Republic of Ireland and Northern Ireland all-cause excess mortality rates, based on cumulative deaths from 28th March to 8th May.
This means we can compare north/south excess deaths using the proxy as shown in Figure 2. The graph compares excess death rates at four dates, based on cumulative totals. At every point the North’s rate is well above the Republic’s, narrowing slightly to 41 per cent higher for the latest date shown. This is a very similar result to the one provided in my Irish Times article.
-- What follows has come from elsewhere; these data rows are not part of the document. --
/-! ### postAt -/

@[simp] theorem State.postAt_clock (s : State) (t : Nat) (ev : Instr) : (s.postAt t ev).clock = s.clock := rfl
@[simp] theorem State.postAt_turnPtr (s : State) (t : Nat) (ev : Instr) : (s.postAt t ev).turnPtr = s.turnPtr := rfl
@[simp] theorem State.postAt_sched (s : State) (t : Nat) (ev : Instr) : (s.postAt t ev).sched = s.sched := rfl
@[simp] theorem State.postAt_pace (s : State) (t : Nat) (ev : Instr) : (s.postAt t ev).pace = s.pace := rfl
@[simp] theorem State.postAt_issuer (s : State) (t : Nat) (ev : Instr) : (s.postAt t ev).issuer = s.issuer := rfl
@[simp] theorem State.postAt_fresh (s : State) (t : Nat) (ev : Instr) : (s.postAt t ev).fresh = s.fresh := rfl
@[simp] theorem State.postAt_mem (s : State) (t : Nat) (ev : Instr) : (s.postAt t ev).mem = s.mem := rfl
@[simp] theorem State.postAt_poison (s : State) (t : Nat) (ev : Instr) : (s.postAt t ev).poison = s.poison := rfl
@[simp] theorem State.postAt_badMem (s : State) (t : Nat) (ev : Instr) : (s.postAt t ev).badMem = s.badMem := rfl
@[simp] theorem State.postAt_softMem (s : State) (t : Nat) (ev : Instr) : (s.postAt t ev).softMem = s.softMem := rfl
@[simp] theorem State.postAt_cores (s : State) (t : Nat) (ev : Instr) : (s.postAt t ev).cores = s.cores := rfl
@[simp] theorem State.postAt_routers (s : State) (t : Nat) (ev : Instr) : (s.postAt t ev).routers = s.routers := rfl
@[simp] theorem State.postAt_arrays (s : State) (t : Nat) (ev : Instr) : (s.postAt t ev).arrays = s.arrays := rfl
@[simp] theorem State.postAt_dies (s : State) (t : Nat) (ev : Instr) : (s.postAt t ev).dies = s.dies := rfl
@[simp] theorem State.postAt_servers (s : State) (t : Nat) (ev : Instr) : (s.postAt t ev).servers = s.servers := rfl
@[simp] theorem State.postAt_hports (s : State) (t : Nat) (ev : Instr) : (s.postAt t ev).hports = s.hports := rfl
@[simp] theorem State.postAt_outq (s : State) (t : Nat) (ev : Instr) : (s.postAt t ev).outq = s.outq := rfl
@[simp] theorem State.postAt_faultq (s : State) (t : Nat) (ev : Instr) : (s.postAt t ev).faultq = s.faultq := rfl
@[simp] theorem State.postAt_asids (s : State) (t : Nat) (ev : Instr) : (s.postAt t ev).asids = s.asids := rfl
@[simp] theorem State.postAt_mgmt (s : State) (t : Nat) (ev : Instr) : (s.postAt t ev).mgmt = s.mgmt := rfl
@[simp] theorem State.postAt_droute (s : State) (t : Nat) (ev : Instr) : (s.postAt t ev).droute = s.droute := rfl
@[simp] theorem State.postAt_xroute (s : State) (t : Nat) (ev : Instr) : (s.postAt t ev).xroute = s.xroute := rfl
@[simp] theorem State.postAt_routing (s : State) (t : Nat) (ev : Instr) : (s.postAt t ev).routing = s.routing := rfl
@[simp] theorem State.postAt_septub (s : State) (t : Nat) (ev : Instr) : (s.postAt t ev).septub = s.septub := rfl
@[simp] theorem State.postAt_colls (s : State) (t : Nat) (ev : Instr) : (s.postAt t ev).colls = s.colls := rfl
@[simp] theorem State.postAt_lost (s : State) (t : Nat) (ev : Instr) : (s.postAt t ev).lost = s.lost := rfl
@[simp] theorem State.postAt_hostOut (s : State) (t : Nat) (ev : Instr) : (s.postAt t ev).hostOut = s.hostOut := rfl
@[simp] theorem State.postAt_reports (s : State) (t : Nat) (ev : Instr) : (s.postAt t ev).reports = s.reports := rfl
@[simp] theorem State.core_postAt (s : State) (t : Nat) (ev : Instr) (k : Nat) :
    (s.postAt t ev).core k = s.core k := rfl
@[simp] theorem State.proc_postAt (s : State) (t : Nat) (ev : Instr) (k q : Nat) :
    (s.postAt t ev).proc k q = s.proc k q := rfl
@[simp] theorem State.router_postAt (s : State) (t : Nat) (ev : Instr) (k : Nat) :
    (s.postAt t ev).router k = s.router k := rfl
@[simp] theorem State.array_postAt (s : State) (t : Nat) (ev : Instr) (k : Nat) :
    (s.postAt t ev).array k = s.array k := rfl
@[simp] theorem State.die_postAt (s : State) (t : Nat) (ev : Instr) (k : Nat) :
    (s.postAt t ev).die k = s.die k := rfl
@[simp] theorem State.server_postAt (s : State) (t : Nat) (ev : Instr) (k : Nat) :
    (s.postAt t ev).server k = s.server k := rfl
@[simp] theorem State.hport_postAt (s : State) (t : Nat) (ev : Instr) (k : Nat) :
    (s.postAt t ev).hport k = s.hport k := rfl
@[simp] theorem State.sport_postAt (s : State) (t : Nat) (ev : Instr) (k : Nat) :
    (s.postAt t ev).sport k = s.sport k := rfl

/-! ### post -/

@[simp] theorem State.post_clock (s : State) (ev : Instr) : (s.post ev).clock = s.clock := rfl
@[simp] theorem State.post_turnPtr (s : State) (ev : Instr) : (s.post ev).turnPtr = s.turnPtr := rfl
@[simp] theorem State.post_sched (s : State) (ev : Instr) : (s.post ev).sched = s.sched := rfl
@[simp] theorem State.post_pace (s : State) (ev : Instr) : (s.post ev).pace = s.pace := rfl
@[simp] theorem State.post_issuer (s : State) (ev : Instr) : (s.post ev).issuer = s.issuer := rfl
@[simp] theorem State.post_fresh (s : State) (ev : Instr) : (s.post ev).fresh = s.fresh := rfl
@[simp] theorem State.post_mem (s : State) (ev : Instr) : (s.post ev).mem = s.mem := rfl
@[simp] theorem State.post_poison (s : State) (ev : Instr) : (s.post ev).poison = s.poison := rfl
@[simp] theorem State.post_badMem (s : State) (ev : Instr) : (s.post ev).badMem = s.badMem := rfl
@[simp] theorem State.post_softMem (s : State) (ev : Instr) : (s.post ev).softMem = s.softMem := rfl
@[simp] theorem State.post_cores (s : State) (ev : Instr) : (s.post ev).cores = s.cores := rfl
@[simp] theorem State.post_routers (s : State) (ev : Instr) : (s.post ev).routers = s.routers := rfl
@[simp] theorem State.post_arrays (s : State) (ev : Instr) : (s.post ev).arrays = s.arrays := rfl
@[simp] theorem State.post_dies (s : State) (ev : Instr) : (s.post ev).dies = s.dies := rfl
@[simp] theorem State.post_servers (s : State) (ev : Instr) : (s.post ev).servers = s.servers := rfl
@[simp] theorem State.post_hports (s : State) (ev : Instr) : (s.post ev).hports = s.hports := rfl
@[simp] theorem State.post_outq (s : State) (ev : Instr) : (s.post ev).outq = s.outq := rfl
@[simp] theorem State.post_faultq (s : State) (ev : Instr) : (s.post ev).faultq = s.faultq := rfl
@[simp] theorem State.post_asids (s : State) (ev : Instr) : (s.post ev).asids = s.asids := rfl
@[simp] theorem State.post_mgmt (s : State) (ev : Instr) : (s.post ev).mgmt = s.mgmt := rfl
@[simp] theorem State.post_droute (s : State) (ev : Instr) : (s.post ev).droute = s.droute := rfl
@[simp] theorem State.post_xroute (s : State) (ev : Instr) : (s.post ev).xroute = s.xroute := rfl
@[simp] theorem State.post_routing (s : State) (ev : Instr) : (s.post ev).routing = s.routing := rfl
@[simp] theorem State.post_septub (s : State) (ev : Instr) : (s.post ev).septub = s.septub := rfl
@[simp] theorem State.post_colls (s : State) (ev : Instr) : (s.post ev).colls = s.colls := rfl
@[simp] theorem State.post_lost (s : State) (ev : Instr) : (s.post ev).lost = s.lost := rfl
@[simp] theorem State.post_hostOut (s : State) (ev : Instr) : (s.post ev).hostOut = s.hostOut := rfl
@[simp] theorem State.post_reports (s : State) (ev : Instr) : (s.post ev).reports = s.reports := rfl
@[simp] theorem State.core_post (s : State) (ev : Instr) (k : Nat) :
    (s.post ev).core k = s.core k := rfl
@[simp] theorem State.proc_post (s : State) (ev : Instr) (k q : Nat) :
    (s.post ev).proc k q = s.proc k q := rfl
@[simp] theorem State.router_post (s : State) (ev : Instr) (k : Nat) :
    (s.post ev).router k = s.router k := rfl
@[simp] theorem State.array_post (s : State) (ev : Instr) (k : Nat) :
    (s.post ev).array k = s.array k := rfl
@[simp] theorem State.die_post (s : State) (ev : Instr) (k : Nat) :
    (s.post ev).die k = s.die k := rfl
@[simp] theorem State.server_post (s : State) (ev : Instr) (k : Nat) :
    (s.post ev).server k = s.server k := rfl
@[simp] theorem State.hport_post (s : State) (ev : Instr) (k : Nat) :
    (s.post ev).hport k = s.hport k := rfl
@[simp] theorem State.sport_post (s : State) (ev : Instr) (k : Nat) :
    (s.post ev).sport k = s.sport k := rfl
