theorem exec_routeWrite_waits (s : State) (inter : Bool) (index : Nat) (value : Word)
    (free : s.routing.any (fun w => w.inter = inter && w.index = routeIndex inter index) = false) (port : Nat)
    (hp : routePort (s.routeOf inter (routeIndex inter index)) = some port) (used : value.toNat % 256 / 128 % 2 = 1)
    (moved : value.toNat % 256 % 64 ≠ port) (others : s.ownRoute inter (routeIndex inter index) = false) :
    ∃ t, exec (.routeWrite inter index value) s = .next t ∧
      t.routeOf inter (routeIndex inter index) = s.routeOf inter (routeIndex inter index) ∧
      t.routing = s.routing ++ [RouteWait.mk inter (routeIndex inter index) (value.toNat % 256) []] ∧
      ∃ f, f.op = 0x3F#8 ∧ f.dmod = BitVec.ofNat 20 (s.routeDest inter (routeIndex inter index)) ∧
        ((t.sport port).unacked = (s.sport port).unacked ++ [((s.sport port).txNext, f)] ∨
          (t.sport port).holding = (s.sport port).holding ++ [f]) := by
  obtain ⟨op, dmod⟩ := s.marker_fields inter (routeIndex inter index)
  exact ⟨_, exec_of_act (exec_routeWrite ..) (State.writeRoute_waits free hp used moved others) rfl, rfl, rfl, _, op, dmod,
    s.sport_portSend port _⟩

theorem exec_routeWrite_waiting (s : State) (inter : Bool) (index : Nat) (value : Word)
    (waits : s.routing.any (fun w => w.inter = inter && w.index = routeIndex inter index) = true) :
    ∃ t, exec (.routeWrite inter index value) s = .next t ∧
      t.routing = s.routing.map (fun w =>
        if w.inter = inter ∧ w.index = routeIndex inter index then { w with value := value.toNat % 256 } else w) ∧
      (∀ n j, t.routeOf n j = s.routeOf n j) ∧ t.septub = s.septub :=
  ⟨_, exec_of_act (exec_routeWrite ..) (State.writeRoute_waiting waits value) rfl, rfl, fun _ _ => rfl, rfl⟩

theorem exec_rmarkReply_eq (inter : Bool) (i : Nat) (s : State) :
    exec (.rmarkReply inter i) s = s.act (fun s => s.endMarker inter i) := rfl

theorem exec_rmarkReply (s : State) (inter : Bool) (i : Nat) (w : RouteWait) (only : s.routing = [w]) (hn : w.inter = inter)
    (hi : w.index = i) (none : w.frames = []) :
    ∃ t, exec (.rmarkReply inter i) s = .next t ∧ t.routing = [] ∧ t.routeOf inter i = w.value ∧
      (∀ n j, (n, j) ≠ (inter, i) → t.routeOf n j = s.routeOf n j) ∧ t.septub = s.septub ∧ t.mem = s.mem := by
  obtain ⟨_, _, set⟩ := State.setRoute_frame { s with routing := [] } inter i w.value
  exact ⟨_, exec_of_act (exec_rmarkReply_eq inter i s) (State.endMarker_single only hn hi none) (by rw [set]), by rw [set], State.routeOf_setRoute ..,
    fun _ _ h => State.routeOf_setRoute_ne { s with routing := [] } h, by rw [set], by rw [set]⟩

end Route

/-! ### Firmware (R318) -/

section Firmware

variable {s : State}

/-- A line met at its server changes no register of the module. -/
theorem State.mgmt_meetLine (s : State) (n line : Nat) : (s.meetLine n line).mgmt = s.mgmt := by
  unfold State.meetLine
  dsimp only
  split <;> split <;> rfl

/-- The lines of a range of addresses met at their servers, as an image is read. -/
def State.meetFrom (s : State) (first n : Nat) : State := (List.range n).foldl (fun s i => s.meetAt (64 * (first + i))) s

theorem State.onlyLines_meetFrom (s : State) (first n : Nat) : s.OnlyLines (s.meetFrom first n) :=
  List.foldlRecOn _ _ ⟨rfl, rfl, rfl, rfl⟩ fun t ht _ _ => ht.trans (t.onlyLines_meetLine _ _)

theorem State.mgmt_meetFrom (s : State) (first n : Nat) : (s.meetFrom first n).mgmt = s.mgmt :=
  List.foldlRecOn (motive := fun t : State => t.mgmt = s.mgmt) _ _ rfl fun t ht _ _ => (t.mgmt_meetLine _ _).trans ht

/-- The image as the ROM reads it from device memory (R318). -/
def State.imageRead (s : State) : List Byte := s.mem.readBytes s.mgmt.fwimg.toNat s.mgmt.fwlen

/-- The length of the image does not do (R318). -/
def State.ImageLong (s : State) : Prop :=
  s.mgmt.fwlen = 0 ∨ 2 ^ 24 < s.mgmt.fwlen ∨ localSize < s.mgmt.fwimg.toNat + s.mgmt.fwlen

/-- A server that holds a part of the image does not answer (R314). -/
def State.imageHeld (s : State) : Bool :=
  (List.range ((s.mgmt.fwlen + 4095) / 4096)).any (fun i => s.serverWaits (serverOf (s.mgmt.fwimg.toNat + 4096 * i)))

/-- The module after the lines of the image have been read. -/
def State.imageMet (s : State) : State :=
  s.meetFrom (s.mgmt.fwimg.toNat / 64) ((s.mgmt.fwimg.toNat + s.mgmt.fwlen + 63) / 64 - s.mgmt.fwimg.toNat / 64)

/-- An image refused for its signature, its version or its length (R318). -/
def State.imageRefused (s : State) (sig ver len : Bool) : State :=
  s.modMgmt (fun m => { m with fwrej := true, fwgo := false, rejsig := sig, rejver := ver, rejlen := len })

theorem State.stageImage_long (h : s.ImageLong) : s.stageImage = s.imageRefused false false true := by
  rw [State.ImageLong] at h
  exact if_pos (by simpa [or_assoc] using h)

theorem State.stageImage_held (h : ¬ s.ImageLong) (held : s.imageHeld = true) :
    s.stageImage = (s.modMgmt (fun m => { m with fwgo := true })).retry .fwctlGo := by
  rw [State.ImageLong] at h
  rw [State.imageHeld] at held
  exact (if_neg (by simpa [or_assoc] using h)).trans (if_pos held)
As the policy discussion turns to how and when to relax lockdown measures, there is a danger that efforts to suppress the virus will be undermined if the two jurisdictions do not follow similar policies. Two areas stand out. First, testing, tracing and isolating practices need to be aligned to prevent the infection circulating more freely in the North relative to the Republic. Secondly, as Gabriel Scally and others have argued, health surveillance at points of entry to the island needs to be the same either side of the border.
Ideally in future, the Republic will shorten the time allowed for a death to be registered from three months to five days and will publish mortality statistics weekly as in the North and on a similar basis. The need to compare outcomes does not disappear with the first wave.